Spring scenery by the lake is good, so you can go to the temple to worship the sages.
Everyone is pregnant with five mountains, and the cold window is accompanied by a long night.
Throughout thousands of miles, the world is Suzhou and Hangzhou.
Let's start with rhyme.
According to the Five Laws, there are not many phonological errors, only two:
First, the second rhyme "Xiang" belongs to "Twenty-two Yang" and the rest belongs to "Seven Yang";
The second is the word "ju" in the second sentence. The metrical requirement is pouting, and this word is always pronounced flat.

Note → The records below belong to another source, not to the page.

-- ==== Sys2Proof/Safety.lean ====
section
/-! DEFINITION. The terms claims are stated in: a command just issued, the lines at command boundaries (40 R95), runs of
one command alone or beside a peer, the invariant every step keeps, the steps a command has left (70 R163, R166), and the
observers' facts of single steps. -/

namespace Sys2Proof.Machine

open Sys2Proof

/-! ## Situations -/

/-- The command `i` has just been issued: BUSY = 1 and the sequencer at its first (µ) step (R46), with the locals of log
14. -/
def JustIssued (i : Instr) (s : State) : Prop :=
  s.busy = true ∧ ∃ w, s.seq = some { curCmd := w, pos := firstPos i, loc := firstLocals i }

/-- The running command's position is `p`. -/
def AtPos (p : Pos) (s : State) : Prop := ∃ q, s.seq = some q ∧ q.pos = p

/-- No other device pulls a line (R28). -/
def PeerQuiet (s : State) : Prop := s.envSclLow = false ∧ s.envSdaLow = false

/-- Both directions out and SR = 0xFF. -/
def lineOk (s : State) : Bool := s.sclDir && s.sdaDir && decide (s.sr = 0xFF)

/-- The engine's drivers at a command boundary after INIT (R95): SCL_DIR = 1, SDA_DIR = 1, SDA_PORT = 1, SR = 0xFF. -/
def boundaryOk (s : State) : Bool := lineOk s && s.sdaPort

/-- A configured engine at a command boundary (R95). -/
def AtBoundary (s : State) : Prop := s.cfg = true ∧ boundaryOk s = true

/-- The fields no step of the engine writes: the peer's inputs, the parameters, the host's read data and the model's own
counters and agenda. -/
def sameSurroundings (s t : State) : Prop :=
  t.envSclLow = s.envSclLow ∧ t.envSdaLow = s.envSdaLow ∧ t.params = s.params ∧ t.hostData = s.hostData ∧
    t.draws = s.draws ∧ t.epoch = s.epoch ∧ t.agenda = s.agenda

/-! ## Runs of one command -/

/-- `k` (µ) steps of the command `i` with no step of another agent between them. -/
def execSteps (i : Instr) : Nat → State → Host.Outcome State Fault Refusal
  | 0, s => .next s
  | k + 1, s =>
    match exec i s with
    | .next t => execSteps i k t
    | .fault f => .fault f
    | .refused r => .refused r

/-- `k` (µ) steps of the command `i` beside a peer that, before each, pulls the data line or lets it go as `pull` says of
the state (one environment step, R63). -/
def peerSteps (pull : State → Bool) (i : Instr) : Nat → State → Host.Outcome State Fault Refusal
  | 0, s => .next s
  | k + 1, s =>
    match exec i (envStep .sda (pull s) s) with
    | .next t => peerSteps pull i k t
    | .fault f => .fault f
    | .refused r => .refused r

/-- A peer that acknowledges every byte the engine sends: it pulls the data line exactly in the acknowledgement
Transfer of an address or payload byte. -/
def ackPull (s : State) : Bool :=
  match s.seq with
  | some q =>
    match q.pos with
    | .addrByte (.ack _) => true
    | .writeByte (.ack _) => true
    | _ => false
  | none => false

/-- A peer that acknowledges its address and sends `bytes i` as byte `i`, most significant bit first: in the data
Transfer of a ReadByte it pulls the line for the bit the countdown stands at. -/
def sendPull (bytes : BitVec 8 → Byte) (s : State) : Bool :=
  match s.seq with
  | some q =>
    match q.pos with
    | .addrByte (.ack _) => true
    | .readByte (.data _) => !(bytes q.loc.i).getLsbD (s.cnt - 1).toNat
    | _ => false
  | none => false

/-! ## The invariant -/

/-- The drivers at each (µ) step of Start() (R91). -/
def startOk (p : StartPos) (s : State) : Bool :=
  lineOk s &&
    match p with
    | .check | .dataHigh | .clockHigh => s.sdaPort
    | .setup | .dataLow => s.sdaPort && s.sclPort
    | .hold | .clockLow => !s.sdaPort && s.sclPort
    | .dataRelease => !s.sdaPort && !s.sclPort
    | .verify => s.sdaPort && !s.sclPort

/-- The drivers at each (µ) step of Stop() (R93). -/
def stopOk (p : StopPos) (s : State) : Bool :=
  lineOk s &&
    match p with
    | .dataLow => s.sdaPort
    | .clockRelease => !s.sdaPort
    | .waitHigh | .hold | .dataRelease => !s.sdaPort && s.sclPort
    | .setup | .verify => s.sdaPort && s.sclPort

/-- The countdown within Transfer(n)'s bit loop: 1..n bits left and OIF = 0 (R23, R24). -/
def counting (n : BitVec 4) (s : State) : Bool :=
  decide (1 ≤ s.cnt.toNat) && decide (s.cnt.toNat ≤ n.toNat) && !s.oif

/-- The drivers and the countdown at each (µ) step of Transfer(n) (R96). With `low`, it was entered with SCL_PORT = 0
(R97); without, the clock port is known only once a bit has been clocked. -/
def xferOk (low : Bool) (n : BitVec 4) (p : XferPos) (s : State) : Bool :=
  s.sclDir && s.sdaPort &&
    match p with
    | .preload => !low || !s.sclPort
    | .setup | .toggle => counting n s && (!(low || decide (s.cnt ≠ n)) || !s.sclPort)
    | .sample => counting n s && (!(low || decide (s.cnt ≠ n)) || s.sclPort)
    | .hold | .toggleBack => counting n s && s.sclPort
    | .shift => counting n s && !s.sclPort
    | .capture => decide (s.cnt = 0) && s.oif && !s.sclPort
    | .dirOut => decide (s.cnt = 0) && s.oif && !s.sclPort && decide (s.sr = 0xFF)

/-- The drivers at each (µ) step of ReadByte (R103). -/
def readOk (low : Bool) (p : ReadPos) (s : State) : Bool :=
  match p with
  | .dirIn => boundaryOk s && (!low || !s.sclPort)
  | .data x => xferOk low 8 x s
  | .dirOut | .loadAck => boundaryOk s && !s.sclPort
  | .ack x => xferOk true 1 x s

/-- The drivers at each (µ) step of WriteByte (R107). -/
def writeOk (p : WritePos) (s : State) : Bool :=
  match p with
  | .clockLow => boundaryOk s
  | .load | .dirIn => boundaryOk s && !s.sclPort
  | .data x => xferOk true 8 x s
  | .ack x => xferOk true 1 x s

/-- The commands whose status can be a START fault (R101, R122). -/
def mayFailStart : Instr → Bool
  | .start => true
  | .writeTxn _ stop _ => !stop
  | .readTxn _ stop _ => !stop
  | .init | .stop | .transfer _ | .readByte _ | .writeByte _ => false

/-- The commands whose status can be MissingStopCondition (R101, R122). -/
def mayFailStop : Instr → Bool
  | .stop => true
  | .writeTxn _ stop _ => stop
  | .readTxn _ stop _ => stop
  | .init | .start | .transfer _ | .readByte _ | .writeByte _ => false

/-- The commands whose status can be SlaveNack (R110, R122). -/
def mayNack : Instr → Bool
  | .writeByte _ => true
  | .writeTxn _ stop _ => !stop
  | .readTxn _ stop _ => !stop
  | .init | .start | .stop | .transfer _ | .readByte _ => false

/-- The statuses a command can finish with (R101, R110, R122). -/
def mayFinish (i : Instr) : Status → Bool
  | .ok => true
  | .unknownStart => mayFailStart i
  | .unknownStop => mayFailStart i
  | .dataCollision => mayFailStart i
  | .missingStartCondition => mayFailStart i
  | .missingStopCondition => mayFailStop i
  | .slaveNack => mayNack i

/-- A transaction's attempt count, 1..RETRY_MAX (R111, R113). -/
def attemptOk (l : Locals) : Bool := decide (1 ≤ l.attempt) && decide (l.attempt ≤ Config.retryMax)

/-- The positions WRITE_TXN and READ_TXN share, with the drivers and the locals of each (R117). -/
def txnPosOk (i : Instr) (stop : Bool) (q : Sequencer) (s : State) : Bool :=
  match q.pos with
  | .start p => startOk p s && attemptOk q.loc
  | .addrByte p => writeOk p s
  | .stop p => stop && stopOk p s
  | .finish => boundaryOk s && mayFinish i q.loc.status
  | _ => false

/-- The sequencer stands at a position of the command `i`, with the drivers, countdown and locals of that position. With
`low`, a TRANSFER or READ_BYTE was issued with SCL_PORT = 0 (R159). -/
def posOk (low : Bool) (i : Instr) (q : Sequencer) (s : State) : Bool :=
  match i with
  | .init =>
    match q.pos with
    | .init => true
    | .finish => boundaryOk s && s.sclPort
    | _ => false
  | .start =>
    match q.pos with
    | .start p => startOk p s
    | .finish => boundaryOk s && mayFinish i q.loc.s
    | _ => false
  | .stop =>
    match q.pos with
    | .stop p => stopOk p s
    | .finish => boundaryOk s && s.sclPort && mayFinish i q.loc.s
    | _ => false
  | .transfer n =>
    match q.pos with
    | .transfer p => xferOk low n p s
    | .finish => boundaryOk s && !s.sclPort
    | _ => false
  | .readByte _ =>
    match q.pos with
    | .readByte p => readOk low p s
    | .finish => boundaryOk s && !s.sclPort
    | _ => false
  | .writeByte _ =>
    match q.pos with
    | .writeByte p => writeOk p s
    | .finish => boundaryOk s && !s.sclPort && mayFinish i q.loc.s
    | _ => false
  | .writeTxn _ stop count =>
    match q.pos with
    | .writeByte p => writeOk p s && decide (q.loc.i.toNat < count.toNat)
    | _ => txnPosOk i stop q s
  | .readTxn _ stop count =>
    match q.pos with
    | .readByte p => readOk true p s && decide (q.loc.i.toNat < count.toNat)
    | .store => boundaryOk s && !s.sclPort && decide (q.loc.i.toNat < count.toNat)
    | _ => txnPosOk i stop q s

/-- The sequencer's part of the invariant: BUSY = 1 exactly when it is not empty (R16, R27); a running command decodes,
is configured unless it is INIT's first step (R20), and stands at one of its positions; an idle configured engine is at
a command boundary (R95). -/
def sequencerOk (s : State) : Bool :=
  match s.seq with
  | none => !s.busy && (!s.cfg || boundaryOk s)
  | some q =>
    s.busy &&
      match decode q.curCmd with
      | .error _ => false
      | .ok i => (s.cfg || decide (q.pos = .init)) && posOk false i q s

/-- The invariant every step keeps: BUF in canonical form, a produced status code (R80), CNT ≤ 8 (R23), and the
sequencer's part. -/
def invariant (s : State) : Bool :=
  Memory.wf s.buf && decide (s.code.toNat ≤ 6) && decide (s.cnt.toNat ≤ 8) && sequencerOk s

/-- `invariant` as a proposition. -/
abbrev Inv (s : State) : Prop := invariant s = true

/-! ## Steps left -/

/-- The (µ) steps Start() has left, the pending check passing (R166: 9). -/
def startLeft : StartPos → Nat
  | .check => 9
  | .dataHigh => 8
  | .clockHigh => 7
  | .setup => 6
  | .dataLow => 5
  | .hold => 4
  | .clockLow => 3
  | .dataRelease => 2
  | .verify => 1

/-- The (µ) steps Stop() has left (R166: 7). -/
def stopLeft : StopPos → Nat
  | .dataLow => 7
  | .clockRelease => 6
  | .waitHigh => 5
  | .hold => 4
  | .dataRelease => 3
  | .setup => 2
  | .verify => 1

/-- The (µ) steps Transfer(n) has left with the countdown at `c` (R166: 1 + 6n + 2). -/
def xferLeft (n c : Nat) : XferPos → Nat
  | .preload => 1 + 6 * n + 2
  | .setup => 6 * c + 2
  | .toggle => 6 * c + 1
  | .sample => 6 * c
  | .hold => 6 * c - 1
  | .toggleBack => 6 * c - 2
  | .shift => 6 * c - 3
  | .capture => 2
  | .dirOut => 1

/-- The (µ) steps ReadByte has left (63 in all). -/
def readLeft (c : Nat) : ReadPos → Nat
  | .dirIn => 63
  | .data x => xferLeft 8 c x + 11
  | .dirOut => 11
  | .loadAck => 10
  | .ack x => xferLeft 1 c x

/-- The (µ) steps WriteByte has left (63 in all). -/
def writeLeft (c : Nat) : WritePos → Nat
  | .clockLow => 63
  | .load => 62
  | .data x => xferLeft 8 c x + 10
  | .dirIn => 10
  | .ack x => xferLeft 1 c x

/-- The (µ) steps of a transaction's trailing Stop() and its `finish`. -/
def endLeft (stop : Bool) : Nat := (if stop then 7 else 0) + 1

/-- The (µ) steps a transaction's payload takes: 63 a byte sent, 64 a byte received and stored. -/
def payloadLeft : Instr → Nat
  | .writeTxn _ _ count => 63 * count.toNat
  | .readTxn _ _ count => 64 * count.toNat
  | .init | .start | .stop | .transfer _ | .readByte _ | .writeByte _ => 0

/-- The (µ) steps left at the positions WRITE_TXN and READ_TXN share. -/
def txnLeft (i : Instr) (stop : Bool) (q : Sequencer) (c : Nat) : Nat :=
  match q.pos with
  | .start p => startLeft p + (Config.retryMax - q.loc.attempt) + 63 + payloadLeft i + endLeft stop
  | .addrByte p => writeLeft c p + payloadLeft i + endLeft stop
  | .stop p => stopLeft p + 1
  | .finish => 1
  | _ => 0

/-- The most (µ) steps the command `i` has left at the position of `q`, its `finish` step among them, when no wait is
held (70 R163, R166). -/
def stepsLeft (i : Instr) (q : Sequencer) (s : State) : Nat :=
  match i with
  | .init =>
    match q.pos with
    | .init => 2
    | .finish => 1
    | _ => 0
  | .start =>
    match q.pos with
    | .start p => startLeft p + 1
    | .finish => 1
    | _ => 0
  | .stop =>
    match q.pos with
    | .stop p => stopLeft p + 1
    | .finish => 1
    | _ => 0
  | .transfer n =>
    match q.pos with
    | .transfer p => xferLeft n.toNat s.cnt.toNat p + 1
    | .finish => 1
    | _ => 0
  | .readByte _ =>
    match q.pos with
    | .readByte p => readLeft s.cnt.toNat p + 1
    | .finish => 1
    | _ => 0
  | .writeByte _ =>
    match q.pos with
    | .writeByte p => writeLeft s.cnt.toNat p + 1
    | .finish => 1
    | _ => 0
  | .writeTxn _ stop count =>
    match q.pos with
    | .writeByte p => writeLeft s.cnt.toNat p + 63 * (count.toNat - 1 - q.loc.i.toNat) + endLeft stop
    | _ => txnLeft i stop q s.cnt.toNat
  | .readTxn _ stop count =>
    match q.pos with
    | .readByte p => readLeft s.cnt.toNat p + 1 + 64 * (count.toNat - 1 - q.loc.i.toNat) + endLeft stop
    | .store => 1 + 64 * (count.toNat - 1 - q.loc.i.toNat) + endLeft stop
    | _ => txnLeft i stop q s.cnt.toNat

/-- The steps the running command has left; none when no command runs. -/
def commandLeft (i : Instr) (s : State) : Nat :=
  match s.seq with
  | none => 0
  | some q => stepsLeft i q s

/-! ## Single steps -/

/-- The positions at which a Transfer's preload stands. -/
def atPreload : Pos → Bool
  | .transfer .preload => true
  | .readByte (.data .preload) | .readByte (.ack .preload) => true
  | .writeByte (.data .preload) | .writeByte (.ack .preload) => true
  | .addrByte (.data .preload) | .addrByte (.ack .preload) => true
  | _ => false

/-- The positions at which a `WaitSclHigh` stands: STOP's, and one in each clocked bit (R43, R137). -/
def atWait : Pos → Bool
  | .stop .waitHigh => true
  | .transfer .sample => true
  | .readByte (.data .sample) | .readByte (.ack .sample) => true
  | .writeByte (.data .sample) | .writeByte (.ack .sample) => true
  | .addrByte (.data .sample) | .addrByte (.ack .sample) => true
  | _ => false

/-- The position of a running command, INIT's when none runs. -/
def posOf (s : State) : Pos :=
  match s.seq with
  | none => .init
  | some q => q.pos

/-- The next step is the engine's, running its command: the agenda is empty or has the engine first, and BUSY = 1. -/
def enginesTurn (s : State) : Bool :=
  s.busy &&
    match s.agenda with
    | [] => true
    | .engine :: _ => true
    | _ => false

/-- The next step is a reset. -/
def resetsNext (s : State) : Bool :=
  match s.agenda with
  | .reset :: _ => true
  | _ => false

end Sys2Proof.Machine
end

It is not difficult to use pingyun water. The general rhyme of your poem is "Qiyang", so you must put all the rhyming words in this rhyme. The full text of "Seven Yang":
Yang Yang Xiangguangchang Changtang Zhuangchang Cang Yangyang Yangyang Chuang Fang Fangliang Niang Zhuang Huang Cang Zhuang Xiang Xiang Xiang Xiang Xiang Chuang Forgotten Wang Taste Compensation Gun Fang Lang Tang Kuang Kang Cang Kuang Huang Hang Xiang Liang Hang Xiang Qiang Qingjiang River.
Let's talk about confrontation
Rhyme should at least be couplets and necklaces, but your whole poem is not couplets. This must change. For example, "the lakeside is beautiful in spring, and the temple is respectful to the virtuous", with a subject-predicate sentence in front and a conjunction sentence behind it, which is not antagonistic. If you change it to "view the lake, visit the temple and respect the sage", it is a serial sentence, which runs counter to it.
As for the content of poetry, I won't comment, because poetry is the poet's own expression of emotion, and each has its own advantages.